Financial crises, limited access to affordable credit on the part of SSE organizations and the commercialization of microcredit all point to the need to transform financial systems. SSE has a significant role to play in this regard. Large financial cooperatives have become important sources of funding in several regions of the world, and have proven to be resilient in times of financial crisis. SSE promotes responsible financing or investment through strengthening the investor’s accountability for social, cultural and environmental impacts. A variety of alternative finance schemes such as community-based savings schemes and complementary currencies are playing an important role in community risk management and local development. While they often operate best at local level and on a small scale, these and other SSE initiatives point to the potential for crafting a more stable and people-centred monetary ecosystem embodying a far greater plurality of currencies and financial institutions. 

Enabling SSE

The integrated, people-centred and planet sensitive approach inherent in SSE resonates with the post-2015 development challenges identified in the SDG process. Numerous constraints and tensions, however, impede progress in realizing the potential of SSE. At the micro level, SSE organizations often start with a very weak asset base; core labour standards may not be upheld and the presence of women as members is often not reflected in leadership positions. Closer relations with market forces and state institutions may facilitate access to resources but also cause SSE organizations and enterprises to deviate from some of their core values and objectives. Given these concerns and challenges, what should governments be doing?

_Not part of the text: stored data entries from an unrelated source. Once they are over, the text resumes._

/-- SLEEP_EXPIRY (R305): a timed wait ends. -/
def execSleepExpiry (c : Fin 8) (t : Fin 128) (s : State) : Host.Outcome State Fault Refusal :=
  let th := s.thread c.val t.val
  if th.st = .parked ∧ th.park = 5 then .next (s.setThread c.val t.val { th with st := .runnable, park := 0 })
  else .next s

/-! ## Thread and cluster commands -/

/-- A thread that starts at ENTRY with everything else cleared (R315, R322). -/
def Thread.start (t : Thread) : Thread :=
  { t with regs := List.replicate 16 0, sw := 0, pc := fld t.entry 14 0, st := .runnable, park := 0,
           slots := [none, none, none, none], rd := 0, slot := 0 }

/-- A write of NYC_TCMD (R311, R315): START and STOP by an overseer, RESTART by the cluster's supervisor for another thread. -/
def State.threadCmd (s : State) (c : Nat) (m : Master) (v : Word) : State :=
  let t := s.tsel c
  let th := s.thread c t
  if m.overseer then
    if bitOn v 0 ∧ s.threadState c t = .idle then s.setThread c t th.start
    else if bitOn v 1 then
      (s.strip c t).setThread c t { th with st := .idle, park := 0, slots := [none, none, none, none] }
    else s
  else if bitOn v 2 ∧ m = .nyate (Fin.ofNat 8 c) ∧ t ≠ s.supervisor c then (s.strip c t).setThread c t th.start
  else s

/-- A write of NYC_CMD (R317, R320): FLT_POP by master 8 or an overseer, RESUME by an overseer. -/
def State.clusterCmd (s : State) (c : Nat) (m : Master) (v : Word) : State :=
  let mine := m.overseer || decide (m = .nyate (Fin.ofNat 8 c))
  let cl := s.cluster c
  let s1 := if bitOn v 0 && mine then s.setCluster c { cl with faults := cl.faults.drop 1 } else s
  let cl1 := s1.cluster c
  if bitOn v 1 && m.overseer && decide (cl1.halt = 1) && decide (cl1.faults.length < 64) then
    s1.setCluster c { cl1 with halt := 0 }
  else s1

/-- A write of NYC_TCODE, NYC_TDATA, NYC_TBIND or NYC_TENTRY (R311): only by an overseer and for an IDLE thread. -/
def State.threadCfg (s : State) (c off : Nat) (m : Master) (v : Word) : State :=
  let t := s.tsel c
  let th := s.thread c t
  if !m.overseer then s
  else if s.threadState c t ≠ .idle then s.count (nycPage c) 0xD0
  else
    s.setThread c t
      (if off = 0x94 then { th with code := v &&& 0xFFFF7FFF }
       else if off = 0x98 then { th with data := v &&& 0x07FFFFC0 }
       else if off = 0x9C then { th with bind := v &&& 0x83FFFDFF }
       else { th with entry := v &&& 0x7FFF })

/-! ## Program loads (R312, R313) -/

/-- A write of NYC_LOAD_CTL.GO (R313): the image is read by DMA with PF0's requester ID, its header first (log entry 104). -/
def State.loadGo (s : State) (c : Nat) (m : Master) (v : Word) : State :=
  if !bitOn v 31 || !m.overseer || s.nyate.loads.contains c then s
  else
    let t := { s with nyate := { s.nyate with loads := c :: s.nyate.loads } }
    (t.setReg (nycPage c) 0x80 1).openRead 0 (.program c) (t.readParts 0 [(t.reg64 (nycPage c) 0x70 / 64 * 64, 64)])

/-- Do two address ranges [a, a + n) and [b, b + m) overlap? -/
def overlap (a n b m : Nat) : Bool := decide (a < b + m) && decide (b < a + n) && decide (0 < n) && decide (0 < m)

/-- Does a thread of the core that is not IDLE use a target range (R313, refusal 3)? -/
def State.coreBusy (s : State) (c core ib ic db dc : Nat) : Bool :=
  (List.range 16).any (fun k =>
    let th := s.thread c (16 * core + k)
    decide (s.threadState c (16 * core + k) ≠ .idle) && (overlap th.ibase th.ilen ib ic || overlap th.dbase th.dlen db dc))

/-- Write instructions and data words of an image into a core's memories. -/
def State.writeCore (s : State) (c core ib ic db dc : Nat) (img : List Byte) : State :=
  let im := (List.range ic).foldl (fun m i => Sparse.put m (32768 * (8 * c + core) + ib + i) (leAt img (64 + 8 * i) 8 % 2 ^ 36))
    s.nyate.imem
  let dm := (List.range dc).foldl (fun m i =>
    Sparse.set 0 m (65536 * (8 * c + core) + db + i) (BitVec.ofNat 18 (leAt img (64 + 8 * ic + 4 * i) 4))) s.nyate.dmem
  { s with nyate := { s.nyate with imem := im, dmem := dm } }

/-- Bytes of the image whose header stands in `image`, where the header names a program that fits a core; none otherwise. -/
def imageSize (image : List Byte) : Option Nat :=
  let ic := leAt image 8 4
  let dc := leAt image 12 4
  if slice image 0 4 = [0x4E, 0x59, 0x50, 0x47] ∧ leAt image 4 2 = 1 ∧ 1 ≤ ic ∧ ic ≤ 32768 ∧ dc ≤ 65536 then
    some (64 + 8 * ic + 4 * dc + (if nbit (leAt image 6 2) 0 then 96 else 0)) else none

/-- LOAD_DONE (R313): once the header is read, the rest of the image is asked for; once that is read, the load in progress ends. `image` is
what the host supplied, `sigOk` whether its signature verifies under the enrolled operator signing key. -/
def execLoadDone (c : Fin 8) (image : List Byte) (sigOk hostError : Bool) (s : State) : Host.Outcome State Fault Refusal :=
  let u := ReadFor.program c.val
  let failed := hostError || s.readFailed u
  let base := s.reg64 (nycPage c.val) 0x70 / 64 * 64
  if !s.nyate.loads.contains c.val || (s.reading u && !hostError) then .next s
  else if !failed && !s.nyate.bodies.contains c.val && (imageSize image).isSome then
    let rest := (imageSize image).getD 0 - 64
    .next (({ s with nyate := { s.nyate with bodies := c.val :: s.nyate.bodies } }).openRead 0 u (s.readParts 0 [(base + 64, rest)]))
  else
    let p := nycPage c.val
    let core := s.field p 0x78 2 0
    let ib := s.field p 0x7C 14 0
    let db := s.field p 0x7C 31 16
    let ic := leAt image 8 4
    let dc := leAt image 12 4
    let signed := nbit (leAt image 6 2) 0
    let size := 64 + 8 * ic + 4 * dc + (if signed then 96 else 0)
    let good := (imageSize image).isSome && decide (ib + ic ≤ 32768) && decide (db + dc ≤ 65536) && decide (size ≤ image.length)
    let st := if failed then 4 else if !good then 6 else if s.keys.opKey.isSome && !(signed && sigOk) then 5
      else if s.coreBusy c.val core ib ic db dc then 3 else 2
    let s0 := s.closeReads (fun r => decide (r.use = u))
    let s1 := { s0 with nyate := { s0.nyate with loads := s.nyate.loads.filter (fun x => x ≠ c.val),
                                                 bodies := s.nyate.bodies.filter (fun x => x ≠ c.val) } }
    let s2 := if st = 2 then (s1.writeCore c.val core ib ic db dc image).count p 0xD4 else s1
    .next ((s2.setReg p 0x80 (word st)).raise p 2)

/-! ## Table requests (R336) -/

/-- A word of a core's data memory, at its absolute address. -/
def State.dmemAt (s : State) (c core a : Nat) : NWord := Sparse.get 0 s.nyate.dmem (65536 * (8 * c + core) + a)

/-- Write a word of a core's data memory. -/
def State.setDmem (s : State) (c core a : Nat) (v : NWord) : State :=
  { s with nyate := { s.nyate with dmem := Sparse.set 0 s.nyate.dmem (65536 * (8 * c + core) + a) v } }

/-- The entry bytes of a request block at `a`: byte 2i in bits [16:9] of word i, byte 2i + 1 in bits [7:0]. -/
def State.blockEntry (s : State) (c core a : Nat) : List Byte :=
  (List.range 32).flatMap (fun i =>
    let w := s.dmemAt c core (a + i)
    [(w >>> 9).setWidth 8, w.setWidth 8])

/-- The index of a request block. -/
def State.blockIndex (s : State) (c core a : Nat) : Nat :=
  (s.dmemAt c core (a + 32)).toNat + (s.dmemAt c core (a + 33)).toNat % 4 * 2 ^ 18

/-- The ARG word of a request block. -/
def State.blockArg (s : State) (c core a : Nat) : Nat := (s.dmemAt c core (a + 34)).toNat

/-- Write an entry and an index into a request block. -/
def State.writeBlock (s : State) (c core a : Nat) (e : Option (List Byte)) (i : Nat) : State :=
  let s1 := match e with
    | none => s
    | some b => (List.range 32).foldl (fun u j =>
        u.setDmem c core (a + j) (BitVec.ofNat 18 (byteAt b (2 * j) * 512 + byteAt b (2 * j + 1)))) s
  (s1.setDmem c core (a + 32) (BitVec.ofNat 18 (i % 2 ^ 18))).setDmem c core (a + 33) (BitVec.ofNat 18 (i / 2 ^ 18))

/-- Is a table request of a thread with this NYC_TBIND refused under R310? A bound thread's INSERT and DELETE act only on entries
bound to its function; WRING is denied. -/
def State.treqDenied (s : State) (bind : Word) (op k i : Nat) (e : List Byte) (replace : Bool) : Bool :=
  let mine (x : List Byte) : Bool := boundTo k x = some (fld bind 25 16)
  bitOn bind 31 &&
    (decide (op = 5) ||
      (decide (op = 3) &&
        (!mine e || (replace && (match s.search k e i with | some j => !mine (s.entry k j) | none => false)) ||
          (replace && decide (2 ≤ k) && validEntry k (s.entry k i) && !mine (s.entry k i)))) ||
      (decide (op = 4) && (match s.search k e i with | some j => !mine (s.entry k j) | none => false)))

/-- One more frame matched by flow entry i (R233, PACKETS). -/
def State.flowMatched (s : State) (i : Nat) : State :=
  let e := s.entry 1 i
  s.setEntry 1 i (splice e 60 (leBytes 4 (leAt e 60 4 + 1)))

/-- TABLE_ANSWER (R336, R241): a table serves the clusters' requests round-robin; the cluster's oldest, where it has its turn, is served, writes its block and status back and
makes the thread runnable; the answer of a stopped thread's request is discarded. -/
def execTableAnswer (c : Fin 8) (s₀ : State) : Host.Outcome State Fault Refusal :=
  match s₀.nyate.treqs.find? (fun r => decide (r.c = c.val)) with
  | none => .next s₀
  | some r =>
      let turnOf (x : TReq) : Nat := turn 8 (s₀.tbl.turns.getD r.table 7) x.c
      if !s₀.runs .tbl || s₀.treqHeads.any (fun x => decide (x.table = r.table) && decide (turnOf x < turnOf r)) then .next s₀
      else
        let s := { s₀ with tbl := { s₀.tbl with turns := setAt 0 s₀.tbl.turns r.table r.c } }
        let core := r.t / 16
        let th := s.thread r.c r.t
        let op := r.imm % 8
        let k := r.imm / 16 % 4
        let e := cleanEntry k (s.blockEntry r.c core r.addr)
        let i := s.blockIndex r.c core r.addr
        if s.treqDenied r.bind op k i e (nbit r.imm 8) then
          let s1 := { s with nyate := { s.nyate with treqs := s.nyate.treqs.erase r } }
          .next (if r.dead then s1 else s1.nFault r.c r.t 7 op)
        else
        let arg := s.blockArg r.c core r.addr
        let filt := if nbit r.imm 10 then some (arg % 1024) else none
        let a := s.tblRun op k i e (nbit r.imm 8) (nbit r.imm 9) filt (arg % 8) (.nyate c)
        let s1 := { a.1 with nyate := { a.1.nyate with treqs := a.1.nyate.treqs.erase r } }
        let s2 := match a.2.2.2 with
          | some (_, j) => if op = 1 ∧ k = 1 then s1.flowMatched j else s1
          | none => s1
        if r.dead then .next s2
        else
          let s3 := match a.2.2.2 with
            | some (x, j) => s2.writeBlock r.c core r.addr (if a.2.1 = 0x00 then some x else none) j
            | none => if op = 5 then s2.writeBlock r.c core r.addr none a.2.2.1 else s2
          .next (s3.setThread r.c r.t { (th.setR th.rd (BitVec.ofNat 18 a.2.1)).step with st := .runnable, park := 0 })
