/-- Function f makes progress (R127, R128): a stall ends and its watchdog period begins anew. -/
def State.progressed (s : State) (f : Nat) : State :=
  let p := funcPage f
  ((s.setBit p 0x5C 3 false).setField p 0x5C 23 20 0).setFunc f { s.func f with timedOut := false }

/-! ## Enabling (R134, R135) -/

/-- The first failing check of an ENABLE, by its RESULT; 1 where none fails. -/
def State.enableResult (s : State) (f : Nat) : Nat :=
  let p := funcPage f
  let i := s.field p 0x100 7 0
  let isCq := bitOn (s.reg p 0x100) 15
  let c := s.reg p 0x10C
  let a := (s.func f).asg
  if (if isCq then a.cqCount else a.wqCount) ≤ i then 2
  else if 10 < fld c 3 0 then 3
  else if !isCq && (s.cq f (fld c 15 8)).isNone then 4
  else if !isCq && bitOn c 6 && (decide (256 ≤ f) || decide (2 ≤ fld c 5 4)) then 5
  else if (if isCq then (s.cq f i).isSome else (s.wq f i).isSome) then 6 else 1

/-- A write of FUNC_QCMD (R134): the staged values become the selected queue's context where every check passes. -/
def State.queueCmd (s : State) (f : Nat) (v : Word) : State :=
  if !bitOn v 0 then s
  else
    let p := funcPage f
    let i := s.field p 0x100 7 0
    let c := s.reg p 0x10C
    let r := s.enableResult f
    let t := s.setField p 0x118 11 8 r
    let base := s.reg64 p 0x104 / 4096 * 4096
    let size := 64 * 2 ^ fld c 3 0
    if r ≠ 1 then t
    else if bitOn (s.reg p 0x100) 15 then
      t.setCq f i (some { base := base, size := size, vector := fld c 26 16, prod := 0, lap := true, head := 0, armed := false })
    else
      t.setWq f i (some { base := base, size := size, kind := fld c 5 4, v1 := bitOn c 6, spec := bitOn c 7 && !bitOn c 6,
                          cq := fld c 15 8, poll := s.field p 0x110 15 0, fetch := 0, lap := true, tail := 0, pend := false,
                          idle := false, empty := 0, reading := none, noisy := false, aborting := false, items := [] })

/-! ## Doorbells (R144 to R147) -/

/-- Discard a doorbell write (R145). -/
def State.dbDiscard (s : State) : State := s.count .wq 0x44

/-- Is function f's BAR out of reach of a memory request, so that the request is answered as Unsupported Request (R107)? -/
def State.barAsleep (s : State) (f : Nat) : Bool := decide ((s.func f).dstate ≠ .d0)

/-- Can the host reach the BARs of function f at all: link up, HOST running, the function there? -/
def State.barThere (s : State) (f : Nat) : Bool := s.funcExists f && s.runs .host && s.host.up

/-- WQ_DOORBELL (R145, R146): the tail is replaced and the pending poll set; a second one before the poll is coalesced. -/
def execWqDoorbell (f : Fin 1024) (q : Fin 256) (width : Nat) (v : Word) (s : State) : Host.Outcome State Fault Refusal :=
  if !s.barThere f.val then .next s
  else if s.barAsleep f.val then .next (s.emit (.unsupported f.val))
  else if (s.func f.val).inReset || (decide (width ≠ 4) && decide (width ≠ 8)) then .next s.dbDiscard
  else
    match s.wq f.val q.val with
    | none => .next s.dbDiscard
    | some w =>
        if w.size ≤ fld v 15 0 then .next s.dbDiscard
        else
          let t := if w.pend then s.count .wq 0x40 else s
          .next (t.setWq f.val q.val (some { w with tail := fld v 15 0, pend := true, idle := false, empty := if w.idle then 0 else w.empty }))

/-- CQ_DOORBELL (R145, R147): the head is replaced; ARM arms the queue, or sends its message at once where entries stand. -/
def execCqDoorbell (f : Fin 1024) (q : Fin 256) (width : Nat) (v : Word) (s : State) : Host.Outcome State Fault Refusal :=
  if !s.barThere f.val then .next s
  else if s.barAsleep f.val then .next (s.emit (.unsupported f.val))
  else if (s.func f.val).inReset || (decide (width ≠ 4) && decide (width ≠ 8)) then .next s.dbDiscard
  else
    match s.cq f.val q.val with
    | none => .next s.dbDiscard
    | some c =>
        if c.size ≤ fld v 15 0 then .next s.dbDiscard
        else
          let d := { c with head := fld v 15 0 }
          if !bitOn v 31 then .next (s.setCq f.val q.val (some d))
          else if d.head ≠ d.prod then .next ((s.setCq f.val q.val (some { d with armed := false })).sendMsix f.val d.vector)
          else .next (s.setCq f.val q.val (some { d with armed := true }))

/-! ## Polls (R148 to R151) -/

/-- Bytes of a descriptor (R137, R141). -/
def descSize (v1 : Bool) : Nat := if v1 then 16 else 32

/-- Descriptors from the fetch point up to the tail. -/
def WqSt.ahead (w : WqSt) : Nat := (w.tail + w.size - w.fetch) % w.size

/-- Is a queue eligible for a poll, its interval having passed (R148)? -/
def WqSt.eligible (w : WqSt) : Bool :=
  w.reading.isNone && (w.pend || (if w.spec then !w.idle else decide (w.ahead ≠ 0)))

/-- Descriptors that outstanding polls may still bring. -/
def State.pollsOut (s : State) : Nat :=
  (s.host.reads.map (fun r => match r.use with | .poll _ n => n | _ => 0)).sum

/-- Descriptors that may still be fetched (R17); those an outstanding poll may bring count as held (DEDUCED, log entry 101). -/
def State.itemRoom (s : State) : Nat := 8192 - (s.itemsInFlight + s.pollsOut)

/-- May a queue of function f be polled now (R17, R102, R148, R363)? -/
def State.pollable (s : State) (f : Nat) (w : WqSt) : Bool :=
  s.funcRuns f && s.admitsWork .host && w.eligible && decide (0 < s.itemRoom) && decide (0 < s.readRoom f)

/-- Has queue q of function f its turn (R148)? Functions, and the queues of one, are served round-robin. A queue whose interval of
WQ_POLL may not have passed gives way; when it has passed is the environment's to say (log entry 101). -/
def State.hasTurn (s : State) (f q : Nat) : Bool :=
  !s.queues.wq.any (fun e =>
    let g := e.1 / 256
    let k := e.1 % 256
    let lastQ := Sparse.get 255 s.queues.lastQ f
    s.pollable g e.2 && (e.2.pend || decide (e.2.poll = 0)) &&
      (if g = f then decide (turn 256 lastQ k < turn 256 lastQ q) else decide (turn 1024 s.queues.lastF g < turn 1024 s.queues.lastF f)))

/-- The arbiter has granted a poll to queue q of function f (R148). -/
def State.tookTurn (s : State) (f q : Nat) : State :=
  { s with queues := { s.queues with lastF := f, lastQ := Sparse.set 255 s.queues.lastQ f q } }

/-- Requests that a read of the ring at `i` for n descriptors becomes (R148): cut at the ring's end and under R102. -/
def State.ringParts (s : State) (f : Nat) (w : WqSt) (n : Nat) : List (Nat × Nat) :=
  let z := descSize w.v1
  let a := min n (w.size - w.fetch)
  let mx := (s.func f).cfg.maxReadReq
  cuts (z * a) mx (w.base + z * w.fetch) (z * a) ++ cuts (z * (n - a)) mx w.base (z * (n - a))

/-- WQ_POLL (R148, R17): the eligible queue whose turn it is reads at most 32 descriptors from its fetch point, a bounded one only
up to its tail; nothing is fetched while a limit of R17 or R102 is reached. -/
def execWqPoll (f : Fin 1024) (q : Fin 256) (s : State) : Host.Outcome State Fault Refusal :=
  match s.wq f.val q.val with
  | none => .next s
  | some w =>
      let n := min s.itemRoom (min 32 (if w.spec then 32 else w.ahead))
      if !s.pollable f.val w || !s.hasTurn f.val q.val then .next s
      else
        let t := s.tookTurn f.val q.val
        if n = 0 then .next (t.setWq f.val q.val (some { w with pend := false }))
        else
          .next ((t.setWq f.val q.val (some { w with pend := false, reading := some s.host.nextRead })).openRead f.val (.poll q.val n)
            (s.ringParts f.val w n))

/-- A descriptor as fetched (R137, R139, R141); its status is still open. -/
def parseItem (v1 : Bool) (qkind idx : Nat) (b : List Byte) : Item :=
  let kind := if v1 then byteAt b 11 % 32 else byteAt b 31 % 32
  let eop := if v1 then nbit (byteAt b 10) 6 else nbit (byteAt b 12) 0
  { idx := idx, kind := kind, opcode := if v1 then 0 else byteAt b 13,
    eop := if kind = 31 then decide (qkind ≠ 0) else if qkind = 1 then false else eop,
    cb := if v1 then nbit (byteAt b 10) 5 else nbit (byteAt b 31) 6, fence := !v1 && nbit (byteAt b 31) 5,
    tag := if v1 then 0 else leAt b 14 2, addr := leAt b 0 8, len := if v1 then leAt b 8 2 else leAt b 8 4,
    tc := if v1 then byteAt b 12 % 8 else byteAt b 18 % 8, flags := if v1 then byteAt b 13 % 8 else byteAt b 19 % 32,
    vlan := if v1 then leAt b 14 2 else leAt b 16 2, tun := if v1 then 0 else leAt b 20 2, sa := if v1 then 0 else leAt b 22 2,
    extra := if v1 then [] else slice b 16 12, busy := false, part := 0, fin := none, result := 0, eng := 0, sent := false, rxf := 0 }

/-- Is a descriptor the unit's, read in a lap of this phase (R133)? -/
def owned (v1 lap : Bool) (b : List Byte) : Bool := if v1 then nbit (byteAt b 10) 7 else nbit (byteAt b 31) 7 == lap

/-- A receive descriptor that fails a check, with its status (R138, R140). -/
def rxFault (i : Item) : Option Nat :=
  if i.kind = 31 then none
  else if i.kind ≠ 4 then some 4
  else if i.len < 64 ∨ 16384 < i.len ∨ i.len % 64 ≠ 0 then some 5
  else if i.addr % 64 ≠ 0 then some 6 else none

It is important that they recognize not only the potential of SSE but also that the organizations and initiatives involved often operate in a disabling policy and legal environment and on an unlevel playing field vis-à-vis private enterprise.

Trends 

Associated with solidarity and cooperation at the level of SSE organizations need to be matched by solidarity and redistribution through the state via social, fiscal, credit, investment, procurement, industrial, training and other policies at different levels of government. In recent years, several governments have adopted significant legal, policy and institutional reforms aimed at enabling SSE.

Much can be gained

From inter-governmental and multi-stakeholder learning and dialogue about such initiatives. Policy-makers can support the generation and dissemination of knowledge about SSE that maps and assesses experiences in different regions. An enabling policy environment must also reinforce the conditions for safeguarding the autonomy of SSE from states. This requires both respecting rights such as freedom of association and information, as well as channels and forums for effective participation of SSE actors in policy-making and implementation. Furthermore, policy-makers should reflect on current development priorities. These have tended to focus on enabling conventional enterprises, empowering individuals through entrepreneurship and targeting the poor. A focus on SSE suggests the need to also target or enable groups, communities and collectivities; as well as enterprises that give primacy to social objectives. In the context of the post-2015 development agenda and the 2014 International Year of Family Farming, members and observers of the UN Inter-Agency Task Force on SSE emphasize the need to: 

1. Recognize the role of SSE enterprises and organizations in sustainable development;

2. Promote knowledge of SSE and consolidate SSE networks; and

3. Establish an enabling institutional and policy environment for SSE.